— Work required —
Extract, unchanged, every line from the top of the material below through the line with "def PowerWin.mean (w", and no more.

— The records —
○ ○ ○ ○ ○

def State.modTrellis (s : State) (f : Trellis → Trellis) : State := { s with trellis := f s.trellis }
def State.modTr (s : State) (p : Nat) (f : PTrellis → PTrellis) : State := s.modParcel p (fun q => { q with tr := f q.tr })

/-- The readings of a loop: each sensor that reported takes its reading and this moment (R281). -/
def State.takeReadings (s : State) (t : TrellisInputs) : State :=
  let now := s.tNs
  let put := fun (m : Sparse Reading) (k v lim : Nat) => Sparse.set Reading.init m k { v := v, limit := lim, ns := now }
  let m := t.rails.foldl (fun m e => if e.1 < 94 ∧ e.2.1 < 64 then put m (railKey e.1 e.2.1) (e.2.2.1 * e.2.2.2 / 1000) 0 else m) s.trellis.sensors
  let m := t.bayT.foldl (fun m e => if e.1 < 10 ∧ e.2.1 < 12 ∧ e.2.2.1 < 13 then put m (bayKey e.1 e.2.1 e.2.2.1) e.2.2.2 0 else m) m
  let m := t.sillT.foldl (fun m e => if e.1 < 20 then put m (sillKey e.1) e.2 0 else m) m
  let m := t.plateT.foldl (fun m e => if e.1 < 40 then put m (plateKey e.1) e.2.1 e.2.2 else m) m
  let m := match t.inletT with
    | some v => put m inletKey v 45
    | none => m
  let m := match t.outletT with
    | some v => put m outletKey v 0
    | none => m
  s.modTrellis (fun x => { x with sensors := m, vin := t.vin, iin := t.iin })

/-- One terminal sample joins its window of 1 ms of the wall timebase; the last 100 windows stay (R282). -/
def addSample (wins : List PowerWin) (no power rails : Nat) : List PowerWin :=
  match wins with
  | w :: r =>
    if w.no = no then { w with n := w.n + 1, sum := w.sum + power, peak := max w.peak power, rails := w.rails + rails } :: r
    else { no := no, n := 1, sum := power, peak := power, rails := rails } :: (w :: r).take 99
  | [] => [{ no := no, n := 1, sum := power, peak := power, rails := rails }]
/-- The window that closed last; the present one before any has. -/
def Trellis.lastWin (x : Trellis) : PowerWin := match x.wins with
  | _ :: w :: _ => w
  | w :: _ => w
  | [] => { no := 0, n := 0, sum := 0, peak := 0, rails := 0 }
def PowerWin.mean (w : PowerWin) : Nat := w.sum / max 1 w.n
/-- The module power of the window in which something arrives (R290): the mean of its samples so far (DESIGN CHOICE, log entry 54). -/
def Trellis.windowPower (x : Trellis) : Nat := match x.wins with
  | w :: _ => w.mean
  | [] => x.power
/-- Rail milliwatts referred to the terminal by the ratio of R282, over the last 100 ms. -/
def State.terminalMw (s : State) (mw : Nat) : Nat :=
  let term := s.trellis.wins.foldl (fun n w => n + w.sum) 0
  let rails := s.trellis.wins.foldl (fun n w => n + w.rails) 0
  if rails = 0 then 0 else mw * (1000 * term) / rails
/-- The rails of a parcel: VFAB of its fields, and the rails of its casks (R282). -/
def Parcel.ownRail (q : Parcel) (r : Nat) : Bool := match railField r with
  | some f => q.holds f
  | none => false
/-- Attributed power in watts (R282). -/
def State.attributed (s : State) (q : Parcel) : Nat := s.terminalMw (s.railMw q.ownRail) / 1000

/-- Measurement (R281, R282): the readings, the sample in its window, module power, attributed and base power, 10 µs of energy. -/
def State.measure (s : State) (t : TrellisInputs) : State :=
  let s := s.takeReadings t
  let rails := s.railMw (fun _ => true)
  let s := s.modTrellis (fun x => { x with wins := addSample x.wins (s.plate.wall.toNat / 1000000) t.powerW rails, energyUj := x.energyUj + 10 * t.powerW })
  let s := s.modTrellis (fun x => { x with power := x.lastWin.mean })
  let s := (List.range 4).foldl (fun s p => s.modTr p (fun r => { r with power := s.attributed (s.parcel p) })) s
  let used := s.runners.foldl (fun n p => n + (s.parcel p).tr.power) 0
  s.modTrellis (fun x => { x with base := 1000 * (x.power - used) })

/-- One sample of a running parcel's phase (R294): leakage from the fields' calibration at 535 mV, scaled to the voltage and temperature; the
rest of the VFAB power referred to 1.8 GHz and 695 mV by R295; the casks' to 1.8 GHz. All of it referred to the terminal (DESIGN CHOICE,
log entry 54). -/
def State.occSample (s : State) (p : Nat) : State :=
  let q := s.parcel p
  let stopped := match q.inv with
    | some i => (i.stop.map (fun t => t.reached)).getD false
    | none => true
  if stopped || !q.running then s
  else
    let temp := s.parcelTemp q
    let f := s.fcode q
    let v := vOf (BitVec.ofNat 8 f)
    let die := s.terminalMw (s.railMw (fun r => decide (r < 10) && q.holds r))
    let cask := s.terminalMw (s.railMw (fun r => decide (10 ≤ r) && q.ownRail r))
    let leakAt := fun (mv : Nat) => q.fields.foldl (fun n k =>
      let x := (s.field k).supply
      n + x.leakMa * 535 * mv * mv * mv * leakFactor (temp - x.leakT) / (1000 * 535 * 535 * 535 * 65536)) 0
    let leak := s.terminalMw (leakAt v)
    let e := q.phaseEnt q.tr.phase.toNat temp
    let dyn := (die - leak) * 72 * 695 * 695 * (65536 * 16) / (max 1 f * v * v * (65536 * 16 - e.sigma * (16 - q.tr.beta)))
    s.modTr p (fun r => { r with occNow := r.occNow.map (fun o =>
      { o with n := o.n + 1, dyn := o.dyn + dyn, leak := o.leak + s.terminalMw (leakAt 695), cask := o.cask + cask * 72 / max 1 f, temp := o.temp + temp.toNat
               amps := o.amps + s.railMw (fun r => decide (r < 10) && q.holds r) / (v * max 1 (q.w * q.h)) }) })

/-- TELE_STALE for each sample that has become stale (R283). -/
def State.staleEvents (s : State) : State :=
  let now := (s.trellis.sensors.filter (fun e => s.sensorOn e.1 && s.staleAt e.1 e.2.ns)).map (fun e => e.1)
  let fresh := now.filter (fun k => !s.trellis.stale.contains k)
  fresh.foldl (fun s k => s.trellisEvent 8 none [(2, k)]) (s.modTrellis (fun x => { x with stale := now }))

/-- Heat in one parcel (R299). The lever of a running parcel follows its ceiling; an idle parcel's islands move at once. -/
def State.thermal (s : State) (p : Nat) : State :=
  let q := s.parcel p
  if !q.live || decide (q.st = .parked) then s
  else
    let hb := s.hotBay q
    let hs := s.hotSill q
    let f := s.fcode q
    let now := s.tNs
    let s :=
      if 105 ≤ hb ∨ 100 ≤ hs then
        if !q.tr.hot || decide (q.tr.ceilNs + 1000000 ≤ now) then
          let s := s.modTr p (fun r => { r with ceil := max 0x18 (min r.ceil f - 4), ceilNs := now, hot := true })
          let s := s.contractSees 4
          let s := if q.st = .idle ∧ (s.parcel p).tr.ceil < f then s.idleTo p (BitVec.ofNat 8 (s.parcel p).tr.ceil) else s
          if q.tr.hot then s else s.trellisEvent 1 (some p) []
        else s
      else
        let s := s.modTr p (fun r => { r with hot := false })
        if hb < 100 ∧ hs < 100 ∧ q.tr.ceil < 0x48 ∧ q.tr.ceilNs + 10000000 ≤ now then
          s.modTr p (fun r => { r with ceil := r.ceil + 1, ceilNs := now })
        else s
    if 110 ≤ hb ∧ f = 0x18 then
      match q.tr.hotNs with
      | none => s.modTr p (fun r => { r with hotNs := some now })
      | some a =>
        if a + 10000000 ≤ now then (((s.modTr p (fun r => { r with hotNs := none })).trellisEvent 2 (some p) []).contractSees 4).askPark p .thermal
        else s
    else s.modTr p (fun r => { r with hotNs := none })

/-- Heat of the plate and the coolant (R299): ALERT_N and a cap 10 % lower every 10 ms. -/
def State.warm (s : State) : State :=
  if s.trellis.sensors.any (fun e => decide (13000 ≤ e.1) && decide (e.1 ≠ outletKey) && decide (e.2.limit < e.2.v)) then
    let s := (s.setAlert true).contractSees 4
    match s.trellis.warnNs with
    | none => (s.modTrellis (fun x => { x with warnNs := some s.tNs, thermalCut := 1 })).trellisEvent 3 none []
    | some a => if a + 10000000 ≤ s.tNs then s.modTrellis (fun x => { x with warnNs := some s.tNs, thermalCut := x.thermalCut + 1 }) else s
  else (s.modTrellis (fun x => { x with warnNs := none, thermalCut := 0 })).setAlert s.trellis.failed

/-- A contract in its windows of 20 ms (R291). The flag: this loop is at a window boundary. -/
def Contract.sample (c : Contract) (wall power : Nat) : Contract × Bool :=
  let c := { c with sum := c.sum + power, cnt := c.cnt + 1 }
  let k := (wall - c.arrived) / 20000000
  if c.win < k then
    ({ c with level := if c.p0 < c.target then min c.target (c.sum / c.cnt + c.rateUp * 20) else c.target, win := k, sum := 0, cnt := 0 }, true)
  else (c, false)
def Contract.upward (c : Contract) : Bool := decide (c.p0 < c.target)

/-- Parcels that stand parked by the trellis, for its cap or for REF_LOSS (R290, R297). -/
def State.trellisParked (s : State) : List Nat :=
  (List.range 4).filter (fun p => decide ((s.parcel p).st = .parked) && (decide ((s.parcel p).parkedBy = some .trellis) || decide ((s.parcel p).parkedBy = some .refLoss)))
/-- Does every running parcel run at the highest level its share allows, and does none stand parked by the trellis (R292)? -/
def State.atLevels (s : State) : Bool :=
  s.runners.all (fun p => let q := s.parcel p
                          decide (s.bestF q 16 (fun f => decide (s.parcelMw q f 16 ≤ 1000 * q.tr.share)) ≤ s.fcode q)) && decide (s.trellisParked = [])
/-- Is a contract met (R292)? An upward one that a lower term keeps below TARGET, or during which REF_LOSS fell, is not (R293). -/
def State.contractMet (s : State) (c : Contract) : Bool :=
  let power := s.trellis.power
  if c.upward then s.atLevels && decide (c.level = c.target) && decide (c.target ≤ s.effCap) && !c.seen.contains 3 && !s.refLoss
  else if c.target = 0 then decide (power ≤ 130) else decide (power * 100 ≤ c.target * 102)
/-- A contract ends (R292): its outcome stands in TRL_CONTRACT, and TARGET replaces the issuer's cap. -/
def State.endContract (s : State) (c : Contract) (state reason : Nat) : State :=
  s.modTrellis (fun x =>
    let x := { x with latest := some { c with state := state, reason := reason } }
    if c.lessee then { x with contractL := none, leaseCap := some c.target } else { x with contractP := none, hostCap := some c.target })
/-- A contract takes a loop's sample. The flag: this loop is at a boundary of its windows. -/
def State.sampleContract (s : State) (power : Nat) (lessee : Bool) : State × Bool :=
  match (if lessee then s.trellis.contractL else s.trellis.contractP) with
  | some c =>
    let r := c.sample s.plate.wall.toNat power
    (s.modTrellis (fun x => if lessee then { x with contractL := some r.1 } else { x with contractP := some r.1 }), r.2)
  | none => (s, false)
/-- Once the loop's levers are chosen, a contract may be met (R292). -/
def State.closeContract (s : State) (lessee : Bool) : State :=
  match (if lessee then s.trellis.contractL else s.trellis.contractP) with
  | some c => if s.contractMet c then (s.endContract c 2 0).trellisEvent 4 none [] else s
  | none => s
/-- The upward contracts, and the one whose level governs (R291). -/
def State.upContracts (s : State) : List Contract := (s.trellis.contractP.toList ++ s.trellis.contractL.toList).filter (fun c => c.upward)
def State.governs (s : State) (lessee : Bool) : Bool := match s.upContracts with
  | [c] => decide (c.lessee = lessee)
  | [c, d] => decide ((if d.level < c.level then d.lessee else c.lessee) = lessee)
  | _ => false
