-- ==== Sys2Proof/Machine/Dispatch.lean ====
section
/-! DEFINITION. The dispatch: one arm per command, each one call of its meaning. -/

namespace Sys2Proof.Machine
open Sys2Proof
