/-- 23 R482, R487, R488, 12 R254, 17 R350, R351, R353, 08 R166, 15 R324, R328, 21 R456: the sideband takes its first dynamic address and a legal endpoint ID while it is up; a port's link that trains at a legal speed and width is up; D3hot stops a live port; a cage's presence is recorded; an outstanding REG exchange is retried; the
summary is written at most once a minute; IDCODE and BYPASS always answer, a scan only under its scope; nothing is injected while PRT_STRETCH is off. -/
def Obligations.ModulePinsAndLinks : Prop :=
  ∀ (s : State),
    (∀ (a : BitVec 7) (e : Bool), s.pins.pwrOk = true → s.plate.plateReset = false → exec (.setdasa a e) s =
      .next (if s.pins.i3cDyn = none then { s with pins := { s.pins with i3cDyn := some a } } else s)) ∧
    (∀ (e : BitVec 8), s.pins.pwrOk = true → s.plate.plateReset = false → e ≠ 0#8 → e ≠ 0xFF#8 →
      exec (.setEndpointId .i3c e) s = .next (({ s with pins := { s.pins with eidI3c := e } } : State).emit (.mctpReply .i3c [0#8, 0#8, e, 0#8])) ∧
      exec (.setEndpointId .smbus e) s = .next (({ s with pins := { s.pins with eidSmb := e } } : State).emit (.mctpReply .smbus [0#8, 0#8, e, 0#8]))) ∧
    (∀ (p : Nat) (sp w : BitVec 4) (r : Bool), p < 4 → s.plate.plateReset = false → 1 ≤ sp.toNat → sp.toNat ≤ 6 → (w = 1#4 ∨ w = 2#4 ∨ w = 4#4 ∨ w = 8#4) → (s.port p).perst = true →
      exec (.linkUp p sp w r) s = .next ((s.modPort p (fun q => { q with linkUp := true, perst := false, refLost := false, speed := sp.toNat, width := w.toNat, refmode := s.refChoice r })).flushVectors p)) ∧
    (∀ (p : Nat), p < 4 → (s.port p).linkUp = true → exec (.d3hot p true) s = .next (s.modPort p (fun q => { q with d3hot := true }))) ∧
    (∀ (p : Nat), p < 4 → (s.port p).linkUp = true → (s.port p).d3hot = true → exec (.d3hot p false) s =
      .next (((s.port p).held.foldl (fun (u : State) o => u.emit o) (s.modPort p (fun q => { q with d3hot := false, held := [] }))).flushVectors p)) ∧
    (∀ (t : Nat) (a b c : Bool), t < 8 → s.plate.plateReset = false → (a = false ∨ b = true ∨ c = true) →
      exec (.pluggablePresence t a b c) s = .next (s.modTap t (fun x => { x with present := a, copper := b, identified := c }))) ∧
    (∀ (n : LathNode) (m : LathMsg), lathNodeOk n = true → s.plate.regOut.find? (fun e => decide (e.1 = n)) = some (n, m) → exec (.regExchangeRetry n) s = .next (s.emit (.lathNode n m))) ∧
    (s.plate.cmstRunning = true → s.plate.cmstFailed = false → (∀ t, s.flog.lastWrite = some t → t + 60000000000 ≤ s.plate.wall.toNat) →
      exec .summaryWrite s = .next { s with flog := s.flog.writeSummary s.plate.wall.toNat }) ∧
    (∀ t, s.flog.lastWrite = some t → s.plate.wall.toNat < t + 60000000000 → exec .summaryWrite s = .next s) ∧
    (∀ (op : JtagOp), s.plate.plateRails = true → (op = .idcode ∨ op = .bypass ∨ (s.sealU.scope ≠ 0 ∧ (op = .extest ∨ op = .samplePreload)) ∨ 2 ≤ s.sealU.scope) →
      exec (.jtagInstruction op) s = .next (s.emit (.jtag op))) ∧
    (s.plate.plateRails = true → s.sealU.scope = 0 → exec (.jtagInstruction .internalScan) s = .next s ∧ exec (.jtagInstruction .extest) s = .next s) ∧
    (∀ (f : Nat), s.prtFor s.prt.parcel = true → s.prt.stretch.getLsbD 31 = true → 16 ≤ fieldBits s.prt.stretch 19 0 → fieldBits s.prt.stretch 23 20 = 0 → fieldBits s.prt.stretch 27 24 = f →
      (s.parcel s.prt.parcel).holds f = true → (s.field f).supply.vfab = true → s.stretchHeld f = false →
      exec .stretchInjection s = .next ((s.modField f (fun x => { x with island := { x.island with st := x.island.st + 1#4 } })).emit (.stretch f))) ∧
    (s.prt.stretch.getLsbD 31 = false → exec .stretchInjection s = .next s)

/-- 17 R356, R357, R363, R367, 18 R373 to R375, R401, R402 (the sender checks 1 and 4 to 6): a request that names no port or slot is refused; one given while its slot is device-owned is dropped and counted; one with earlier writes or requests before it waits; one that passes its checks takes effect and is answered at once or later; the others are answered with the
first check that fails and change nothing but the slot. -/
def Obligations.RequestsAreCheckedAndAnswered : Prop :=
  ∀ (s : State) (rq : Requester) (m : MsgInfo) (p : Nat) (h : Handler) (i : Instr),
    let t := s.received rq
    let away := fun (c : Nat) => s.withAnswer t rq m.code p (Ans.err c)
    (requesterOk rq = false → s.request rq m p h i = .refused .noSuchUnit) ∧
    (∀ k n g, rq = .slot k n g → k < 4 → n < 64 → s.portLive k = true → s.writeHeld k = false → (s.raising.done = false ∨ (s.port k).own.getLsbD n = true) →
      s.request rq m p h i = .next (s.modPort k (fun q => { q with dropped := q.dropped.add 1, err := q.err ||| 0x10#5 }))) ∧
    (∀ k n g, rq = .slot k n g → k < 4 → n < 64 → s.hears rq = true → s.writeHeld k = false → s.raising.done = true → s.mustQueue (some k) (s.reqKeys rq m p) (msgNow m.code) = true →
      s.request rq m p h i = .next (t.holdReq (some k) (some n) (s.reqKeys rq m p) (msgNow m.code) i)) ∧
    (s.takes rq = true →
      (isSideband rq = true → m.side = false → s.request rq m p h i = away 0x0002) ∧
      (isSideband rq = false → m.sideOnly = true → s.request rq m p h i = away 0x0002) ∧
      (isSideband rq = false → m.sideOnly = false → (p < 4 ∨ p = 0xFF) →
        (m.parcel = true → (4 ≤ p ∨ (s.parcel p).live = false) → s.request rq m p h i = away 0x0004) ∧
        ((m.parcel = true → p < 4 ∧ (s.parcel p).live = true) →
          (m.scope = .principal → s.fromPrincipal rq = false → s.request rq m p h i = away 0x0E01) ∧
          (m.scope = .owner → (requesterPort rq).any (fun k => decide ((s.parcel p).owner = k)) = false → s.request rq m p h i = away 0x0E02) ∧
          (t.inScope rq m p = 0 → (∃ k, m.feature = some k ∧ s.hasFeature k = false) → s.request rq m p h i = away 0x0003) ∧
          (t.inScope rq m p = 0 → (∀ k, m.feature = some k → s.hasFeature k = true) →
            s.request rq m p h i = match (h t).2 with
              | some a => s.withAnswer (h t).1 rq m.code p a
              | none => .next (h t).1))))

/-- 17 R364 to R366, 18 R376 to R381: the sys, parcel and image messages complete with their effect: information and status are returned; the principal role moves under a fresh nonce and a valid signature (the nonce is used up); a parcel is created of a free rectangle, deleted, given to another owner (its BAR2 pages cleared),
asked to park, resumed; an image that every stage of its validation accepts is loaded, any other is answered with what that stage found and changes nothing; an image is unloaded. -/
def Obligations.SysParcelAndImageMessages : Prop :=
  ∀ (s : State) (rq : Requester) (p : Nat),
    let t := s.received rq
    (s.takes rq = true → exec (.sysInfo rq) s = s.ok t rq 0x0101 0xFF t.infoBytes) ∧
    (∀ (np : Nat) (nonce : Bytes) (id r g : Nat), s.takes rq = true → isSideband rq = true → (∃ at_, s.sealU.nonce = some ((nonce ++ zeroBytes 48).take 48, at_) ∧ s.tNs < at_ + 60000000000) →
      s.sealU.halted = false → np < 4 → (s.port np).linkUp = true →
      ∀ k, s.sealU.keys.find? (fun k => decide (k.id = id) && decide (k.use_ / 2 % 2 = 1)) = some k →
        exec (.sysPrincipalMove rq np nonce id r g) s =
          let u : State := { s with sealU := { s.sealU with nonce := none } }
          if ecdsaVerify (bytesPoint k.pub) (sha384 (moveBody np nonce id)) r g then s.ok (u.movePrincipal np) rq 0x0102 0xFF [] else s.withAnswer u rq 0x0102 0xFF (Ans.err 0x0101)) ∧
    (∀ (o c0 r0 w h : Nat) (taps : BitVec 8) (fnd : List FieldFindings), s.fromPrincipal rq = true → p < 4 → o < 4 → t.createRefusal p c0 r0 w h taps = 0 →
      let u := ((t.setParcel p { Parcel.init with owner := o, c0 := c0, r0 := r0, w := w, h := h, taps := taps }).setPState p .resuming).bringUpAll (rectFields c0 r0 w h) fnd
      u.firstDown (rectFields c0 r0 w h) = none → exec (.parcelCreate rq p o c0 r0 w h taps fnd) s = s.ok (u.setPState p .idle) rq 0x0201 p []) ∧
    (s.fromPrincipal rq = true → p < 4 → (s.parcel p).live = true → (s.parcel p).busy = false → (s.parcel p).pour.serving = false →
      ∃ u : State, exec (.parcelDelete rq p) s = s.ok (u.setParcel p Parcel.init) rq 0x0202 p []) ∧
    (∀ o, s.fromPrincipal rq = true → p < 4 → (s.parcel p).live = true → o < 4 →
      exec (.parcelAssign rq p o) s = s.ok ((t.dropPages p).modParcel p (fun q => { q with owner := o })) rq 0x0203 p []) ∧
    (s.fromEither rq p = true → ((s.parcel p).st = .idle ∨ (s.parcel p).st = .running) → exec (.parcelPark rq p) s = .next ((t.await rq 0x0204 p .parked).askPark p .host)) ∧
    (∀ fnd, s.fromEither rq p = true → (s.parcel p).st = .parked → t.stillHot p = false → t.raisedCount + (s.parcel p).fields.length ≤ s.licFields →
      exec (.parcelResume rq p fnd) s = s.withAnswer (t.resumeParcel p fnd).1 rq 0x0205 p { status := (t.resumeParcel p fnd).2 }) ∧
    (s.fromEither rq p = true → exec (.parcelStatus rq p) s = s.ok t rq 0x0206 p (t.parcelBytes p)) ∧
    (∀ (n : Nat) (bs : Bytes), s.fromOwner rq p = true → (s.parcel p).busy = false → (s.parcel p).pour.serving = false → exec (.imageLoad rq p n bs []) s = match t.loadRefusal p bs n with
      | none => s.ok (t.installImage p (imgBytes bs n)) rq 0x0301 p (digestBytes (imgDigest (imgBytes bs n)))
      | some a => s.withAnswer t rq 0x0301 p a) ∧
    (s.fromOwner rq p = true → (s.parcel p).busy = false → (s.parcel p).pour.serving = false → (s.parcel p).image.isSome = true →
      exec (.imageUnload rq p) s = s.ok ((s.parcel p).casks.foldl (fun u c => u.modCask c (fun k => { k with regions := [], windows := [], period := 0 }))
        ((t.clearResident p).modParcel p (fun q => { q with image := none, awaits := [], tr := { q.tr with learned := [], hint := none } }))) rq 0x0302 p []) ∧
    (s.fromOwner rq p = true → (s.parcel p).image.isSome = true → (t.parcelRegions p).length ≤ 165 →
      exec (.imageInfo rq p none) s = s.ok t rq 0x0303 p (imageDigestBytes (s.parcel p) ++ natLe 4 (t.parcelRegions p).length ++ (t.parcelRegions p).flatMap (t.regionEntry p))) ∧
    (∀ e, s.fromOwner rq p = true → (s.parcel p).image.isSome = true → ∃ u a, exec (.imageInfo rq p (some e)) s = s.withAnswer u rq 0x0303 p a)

○ ○ ○ ○ ○

— Answer section —
def State.modTrellis (s : State) (f : Trellis → Trellis) : State := { s with trellis := f s.trellis }
def State.modTr (s : State) (p : Nat) (f : PTrellis → PTrellis) : State := s.modParcel p (fun q => { q with tr := f q.tr })

/-- The readings of a loop: each sensor that reported takes its reading and this moment (R281). -/
def State.takeReadings (s : State) (t : TrellisInputs) : State :=
  let now := s.tNs
  let put := fun (m : Sparse Reading) (k v lim : Nat) => Sparse.set Reading.init m k { v := v, limit := lim, ns := now }
  let m := t.rails.foldl (fun m e => if e.1 < 94 ∧ e.2.1 < 64 then put m (railKey e.1 e.2.1) (e.2.2.1 * e.2.2.2 / 1000) 0 else m) s.trellis.sensors
  let m := t.bayT.foldl (fun m e => if e.1 < 10 ∧ e.2.1 < 12 ∧ e.2.2.1 < 13 then put m (bayKey e.1 e.2.1 e.2.2.1) e.2.2.2 0 else m) m
  let m := t.sillT.foldl (fun m e => if e.1 < 20 then put m (sillKey e.1) e.2 0 else m) m
  let m := t.plateT.foldl (fun m e => if e.1 < 40 then put m (plateKey e.1) e.2.1 e.2.2 else m) m
  let m := match t.inletT with
    | some v => put m inletKey v 45
    | none => m
  let m := match t.outletT with
    | some v => put m outletKey v 0
    | none => m
  s.modTrellis (fun x => { x with sensors := m, vin := t.vin, iin := t.iin })

/-- One terminal sample joins its window of 1 ms of the wall timebase; the last 100 windows stay (R282). -/
def addSample (wins : List PowerWin) (no power rails : Nat) : List PowerWin :=
  match wins with
  | w :: r =>
    if w.no = no then { w with n := w.n + 1, sum := w.sum + power, peak := max w.peak power, rails := w.rails + rails } :: r
    else { no := no, n := 1, sum := power, peak := power, rails := rails } :: (w :: r).take 99
  | [] => [{ no := no, n := 1, sum := power, peak := power, rails := rails }]
/-- The window that closed last; the present one before any has. -/
def Trellis.lastWin (x : Trellis) : PowerWin := match x.wins with
  | _ :: w :: _ => w
  | w :: _ => w
  | [] => { no := 0, n := 0, sum := 0, peak := 0, rails := 0 }
def PowerWin.mean (w : PowerWin) : Nat := w.sum / max 1 w.n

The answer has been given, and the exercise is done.